Isabel Sigmac specialises in technology project delivery. She recently founded Help Street Cats and Dogs, a registered charity in England, rescuing and transforming the lives of street animals. She contested Birmingham Ladywood in the 2015 general election.
More than ever before, animal welfare is an increasing concern for the general public. There is certainly a renewed focus since Michael Gove has become the Environment Secretary. Recently, the Conservatives have made a string of announcements that has helped create awareness, and put animal welfare and the environment firmly back on government’s agenda. The genuine determination within the Conservative Party to improve animal welfare is certainly welcome.
Having founded a charity called Help Street Cats and Dogs, I dedicate a significant amount of my time these days to creating awareness on animal welfare related issues. Help Street Cats and Dogs is about rescuing and transforming the lives of street cats and dogs around the world by feeding, treating and re-homing.

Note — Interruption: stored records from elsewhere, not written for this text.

-- ==== Sys2Proof/Tests/Slice0.lean ====
section
/-! SUPPORT. Small tests: ill-formed and reserved encodings, one word of every command from the spec's encoding lines,
one step of every command with the results of 95_test_vectors.md, and a witness for the hypotheses of every obligation. -/

namespace Sys2Proof.Machine.Test

set_option Elab.async false

/-! ## Helpers -/

/-- The spec's "empty" start state (95_test_vectors.md, Conventions) with a DATA value. -/
def empty (d : Word) : State := { State.reset with data := d, outStart := 0x1000, outEnd := 0x101000 }

/-- The empty state with one pending bit. -/
def offBoundary (d : Word) : State := { empty d with acc := ⟨0, [true], 0, 0⟩ }

/-- The empty state with a buffer of `n` bytes. -/
def room (n : Nat) (d : Word) : State := { empty d with outEnd := BitVec.ofNat 32 (0x1000 + n) }

/-- The empty state under other parameters. -/
def under (c : Config) (d : Word) : State := { empty d with cfg := c }

/-- A state with a pending fault. -/
def faulted : State := { empty 5 with fault := true, faultCode := 2, faultCmd := 0x00002101 }

/-- A state with a geometry. -/
def withGeometry : State := { empty 5 with geo := geoRegsOf Config.default 320 240, geoValid := true }

/-- The empty state with another accumulator. -/
def withAcc (a : Acc) (d : Word) : State := { empty d with acc := a }

/-- The defaults with `EPB_IN_LEN` = false. -/
def epbOutOfLen : Config := { Config.default with epbInLen := false }

/-- The defaults with an `ENGINE_TIMEOUT`. -/
def boundedWait (n : Nat) : Config := { Config.default with engineTimeout := some n }

/-- A state with one host access to come. -/
def before (a : HostAccess) (s : State) : State := { s with inputs := [a] }

/-- One step that runs a command word. -/
def stepWord (w : Word) (s : State) : Host.Outcome State Fault Refusal := step (before (cmdWrite w) s)

/-- What a step leaves of the accumulator and memory: the bytes from OUT_START, the pending bits and VLE_LEN. -/
def leaves (o : Host.Outcome State Fault Refusal) (bytes : List Byte) (pending : Bits) (len : Word) : Bool :=
  match o with
  | .next t => decide (t.mem.map (·.2) = bytes) && decide (t.acc.pending = pending) && decide (vleLen t = len)
      && decide (t.fault = false)
  | .fault _ => false
  | .refused _ => false

/-- A step that raises a fault: STATUS and FAULT_CMD. -/
def faults (o : Host.Outcome State Fault Refusal) (status cmd : Word) : Bool :=
  match o with
  | .next t => decide (statusWord t = status) && decide (t.faultCmd = cmd)
  | .fault _ => false
  | .refused _ => false

/-- The geometry registers after a step, in the columns of 95_test_vectors.md 2.8. -/
def geometry (o : Host.Outcome State Fault Refusal) (rows : List Word) : Bool :=
  match o with
  | .next t => decide ([t.geo.mb, t.geo.tile, t.geo.tile2, t.geo.planeSize, t.geo.inputSize, t.geo.reconSize,
      t.geo.smallLumaSize, t.geo.chromaOffset, t.geo.reconChromaOffset] = rows)
  | .fault _ => false
  | .refused _ => false

/-! ## WellFormed (R102) -/

/-- N has six bits, so a count of 64 has no word. -/
theorem test_wellFormed_refuses_bits_64 : (Instr.putBits 64).wellFormed = false := by decide

theorem test_wellFormed_bits_63 : (Instr.putBits 63).wellFormed = true := by decide

/-! ## Decoding: the encoding line of every command, bit by bit -/

/-- R210. -/
theorem test_decode_nop : decode 0b00000000000000000000000000000000 = .ok .nop := by decide
/-- R131, N = 0b100000. -/
theorem test_decode_putBits : decode 0b00000000000000000010000000000001 = .ok (.putBits 32) := by decide
/-- R135. -/
theorem test_decode_putUe : decode 0b00000000000000000000000000000010 = .ok .putUe := by decide
/-- R139. -/
theorem test_decode_putSe : decode 0b00000000000000000000000000000011 = .ok .putSe := by decide
/-- R151. -/
theorem test_decode_putStartCode : decode 0b00000000000000000000000000000100 = .ok .putStartCode := by decide
/-- R152. -/
theorem test_decode_putTrailing : decode 0b00000000000000000000000000000101 = .ok .putTrailing := by decide
/-- R161. -/
theorem test_decode_putAud : decode 0b00000000000000000000000000000110 = .ok .putAud := by decide
/-- R167. -/
theorem test_decode_putSps : decode 0b00000000000000000000000000000111 = .ok .putSps := by decide
/-- R171. -/
theorem test_decode_putPps : decode 0b00000000000000000000000000001000 = .ok .putPps := by decide
/-- R176. -/
theorem test_decode_putSliceHeader : decode 0b00000000000000000000000000001001 = .ok .putSliceHeader := by decide
/-- R180, F = 1. -/
theorem test_decode_putFrameHeaders : decode 0b00000000000000010000000000001010 = .ok (.putFrameHeaders true) := by
  decide
/-- R211. -/
theorem test_decode_vleReset : decode 0b00000000000000000000000000001011 = .ok .vleReset := by decide
/-- R194. -/
theorem test_decode_geoCompute : decode 0b00000000000000000000000000010000 = .ok .geoCompute := by decide
/-- R195. -/
theorem test_decode_geoClear : decode 0b00000000000000000000000000010001 = .ok .geoClear := by decide
/-- 95_test_vectors.md 2.1, the illegal words. -/
theorem test_decode_illegal :
    ([0x0002000A, 0x00000100, 0x00000102, 0x00004001, 0x00010001, 0x80000002] : List Word).map decode
      = List.replicate 6 (.error .reservedField) := by decide
/-- 95_test_vectors.md 2.1, the reserved opcodes. -/
theorem test_decode_reserved :
    ([0x0000000C, 0x00000012, 0x000000FF] : List Word).map decode = List.replicate 3 (.error .reservedOpcode) := by decide
theorem test_decodeTableWord : decodeTableWord 32 0x0001000A = some (.putFrameHeaders true) := by decide

/-! ## One step of every command (95_test_vectors.md part 2) -/

/-- The first command after reset. -/
theorem test_nop_after_reset : step (State.reset.withFetchWord 32 0x00000000) = .next State.reset := by rfl

theorem test_putBits_epb : leaves (stepWord 0x00001801 (empty 1)) [0x00, 0x00, 0x03, 0x01] [] 32 = true :=
  by decide +kernel
theorem test_putBits_width : faults (stepWord 0x00002101 (empty 1)) 0x00000201 0x00002101 = true :=
  by decide +kernel
theorem test_putUe_longest : leaves (stepWord 0x00000002 (empty 0xFFFFFFFE))
    [0x00, 0x00, 0x03, 0x00, 0x01, 0xFF, 0xFF, 0xFF] (List.replicate 7 true) 71 = true :=
  by decide +kernel
theorem test_putUe_range : faults (stepWord 0x00000002 (empty 0xFFFFFFFF)) 0x00000301 0x00000002 = true :=
  by decide +kernel
theorem test_putSe_least : leaves (stepWord 0x00000003 (empty 0xC0000001))
    [0x00, 0x00, 0x03, 0x00, 0x03, 0xFF, 0xFF, 0xFF] (List.replicate 5 true) 69 = true :=
  by decide +kernel
theorem test_putSe_range : faults (stepWord 0x00000003 (empty 0x40000001)) 0x00000401 0x00000003 = true :=
  by decide +kernel
theorem test_putStartCode : leaves (stepWord 0x00000004 (withAcc ⟨0, [], 2, 0⟩ 0))
    [0x00, 0x00, 0x00, 0x01] [] 32 = true :=
  by decide +kernel
theorem test_putStartCode_unaligned : faults (stepWord 0x00000004 (offBoundary 0)) 0x00000701 0x00000004 = true :=
  by decide +kernel
/-- Seven one-bits, then the stop bit and eight zeros (C2). -/
theorem test_putTrailing_nine_bits :
    leaves (stepWord 0x00000005 (withAcc ⟨0, List.replicate 7 true, 0, 0⟩ 0)) [0xFF, 0x00] [] 16 = true :=
  by decide +kernel
theorem test_putTrailing_overflow : faults (stepWord 0x00000005 (room 0 0)) 0x00000801 0x00000005 = true :=
  by decide +kernel
theorem test_putAud : leaves (stepWord 0x00000006 (empty 0)) [0x09] [true, true, true] 11 = true :=
  by decide +kernel
theorem test_putSps_largest : leaves (stepWord 0x00000007 (empty 0xFFFFFFFF))
    [0x67, 0x4D, 0x00, 0x29, 0xF4, 0x00, 0x01, 0xFF, 0xFE, 0x00, 0x03, 0xFF, 0xFF] [false, false] 106 = true :=
  by decide +kernel
theorem test_putSps_range : faults (stepWord 0x00000007 (empty 0x000F0000)) 0x00000501 0x00000007 = true :=
  by decide +kernel
theorem test_putPps : leaves (stepWord 0x00000008 (empty 0)) [0x68, 0xEE, 0x31] [false, false, false, true, false, false]
    30 = true :=
  by decide +kernel
theorem test_putSliceHeader : leaves (stepWord 0x00000009 (empty 0)) [0x65, 0xB8, 0x40, 0x11] [true, true] 34 = true :=
  by decide +kernel
theorem test_putSliceHeader_poc2 :
    leaves (stepWord 0x00000009 (under { Config.default with picOrderCntType := .two } 0)) [0x65, 0xB8, 0x41]
      [false, false, false, true, true, true] 30 = true :=
  by decide +kernel
theorem test_putFrameHeaders_first : leaves (stepWord 0x0001000A (empty 0x000F0014))
    [0x00, 0x00, 0x00, 0x01, 0x09, 0xF0, 0x00, 0x00, 0x00, 0x01, 0x67, 0x4D, 0x00, 0x29, 0xF4, 0x0A, 0x0F, 0xC8, 0x00, 0x00,
      0x00, 0x01, 0x68, 0xEE, 0x31, 0x12, 0x00, 0x00, 0x00, 0x01, 0x65, 0xB8, 0x40, 0x11] [true, true] 274 = true :=
  by decide +kernel
/-- The operand fault outranks UNALIGNED_START. -/
theorem test_putFrameHeaders_priority : faults (stepWord 0x0001000A (offBoundary 0)) 0x00000501 0x0001000A = true :=
  by decide +kernel
theorem test_vleReset : leaves (stepWord 0x0000000B (withAcc ⟨1, List.replicate 4 true, 1, 0⟩ 0)) [] [] 0
    = true :=
  by decide +kernel
theorem test_geoCompute : geometry (stepWord 0x00000010 (empty 0x00F00140))
    [0x000F0014, 0x01000140, 0x008000A0, 76800, 115200, 122880, 20480, 76800, 81920] = true :=
  by decide +kernel
/-- TILE2 and small_luma_size as 2.8 gives them; recon_size by hand from R193, 96 * 96 + 96 * 64. -/
theorem test_geoCompute_ceil :
    geometry (stepWord 0x00000010 (under { Config.default with halfDimRound := .ceil } 0x00410041))
      [0x00050005, 0x00600060, 0x00400040, 6400, 9600, 15360, 4096, 6400, 9216] = true :=
  by decide +kernel
theorem test_geoClear :
    geometry (stepWord 0x00000011 withGeometry)
      [0, 0, 0, 0, 0, 0, 0, 0, 0] = true :=
  by decide +kernel

/-! ## Accesses other than commands -/

/-- 95_test_vectors.md 2.10: a full buffer takes a bit that completes no byte. -/
theorem test_full_buffer_takes_a_bit : leaves (stepWord 0x00000101 (room 0 0)) [] [false] 1 = true :=
  by decide +kernel

/-- R212: the zero run counts across a change of CTRL. -/
theorem test_zero_run_kept : leaves (stepWord 0x00000801 (withAcc ⟨0, [], 2, 0⟩ 1)) [0x03, 0x01] [] 16
    = true :=
  by decide +kernel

Of course, I have my own rescues including a cat, two goats (a brother and sister of Saanen/Boer mix for the goat enthusiasts) and 27 Shetland sheep, soon to be over 50 after the lambing season. Just to clarify, the goats and sheep are not for the food chain. As a vegan, I cannot bear the thought of animals being killed for food, and won’t be breeding them either. How the sheep came to my ownership is a long story, but I’ve saved them from the slaughterhouse. I was lucky enough to be able to do this with the permission of a local landowner, allowing me to keep my four-legged family there.
Around 70 billion animals are farmed for meat, milk and eggs worldwide each year (2.3 billion in the EU), with about 25,000 animals are being slaughtered every single minute. They can be kept in horrific conditions with little or no regard for their welfare. As a result of increasing support for mandatory CCTV within all slaughterhouses, the legislation that made this possible and safeguard animal welfare was laid by Michael Gove during February this year. It will come into effect from May, when it will pass through Parliament, and businesses will then have six months to comply. This was a manifesto commitment and is a really positive step, reassuring consumers that welfare standards are being enforced by providing access to this footage.
Having said that, we need to also be mindful that there are other slaughter practices of different religions and cultures still tolerated within this country. The two that are relevant are the halal and kosher methods practiced by Muslims and Jews respectively. The Defra website does contain guidelines on how to legally carry out a religious slaughter, but I believe that bleeding animals to death is barbaric and not right for any reason. Measures should be to taken to end this practice within the UK.
The EU regulation on the welfare of animals in transport states that animals must be transported in a way that won’t cause them injury or unnecessary suffering. Whilst many farmers and business do their best to comply with the regulations, the long-distance transportation can cause immense suffering. This is especially true for the animals exported from Europe to countries outside the EU. They are often kept in overcrowded conditions, cannot lay down, have insufficient headroom and can be trampled to death. With transportation lasting days, perhaps in extreme weather conditions, the animals can be left dehydrated and exhausted, with little or no sufficient water or rest along the journey.
There are a number of campaigns on this front against the live animal exports for slaughter on welfare grounds. Last year’s Conservative Manifesto said that the UK could take early steps to control the export of live animals when it leaves the EU. There is a Private Members Bill in the current session aimed at a live export ban (with an exemption for the Northern Ireland border) as soon as the UK leaves. I strongly oppose the export of live animals, because it is inhumane and causes unimaginable suffering and sometimes a painful death.
The Environment Secretary has indicated he is looking very seriously at banning the trade, and I very much hope that is the case. We shouldn’t wait until a ban is in place to take action. In the meantime, the journey and rest times, and animal stock densities along with fitness for transportation, must be addressed at the earliest opportunity.
There are so many other animal welfare related issues that need to be addressed. I have only touched on couple of areas – the practice of slaughter and live animal export. Other examples include the fur trade, animal cruelty and fighting, puppy mills, factory farming, animal testing and the increasing threats to our wildlife.
Animals are sentient beings who do feel pain, pleasure and suffering. I very much hope to see the Conservatives continue in their efforts to make animal welfare a priority.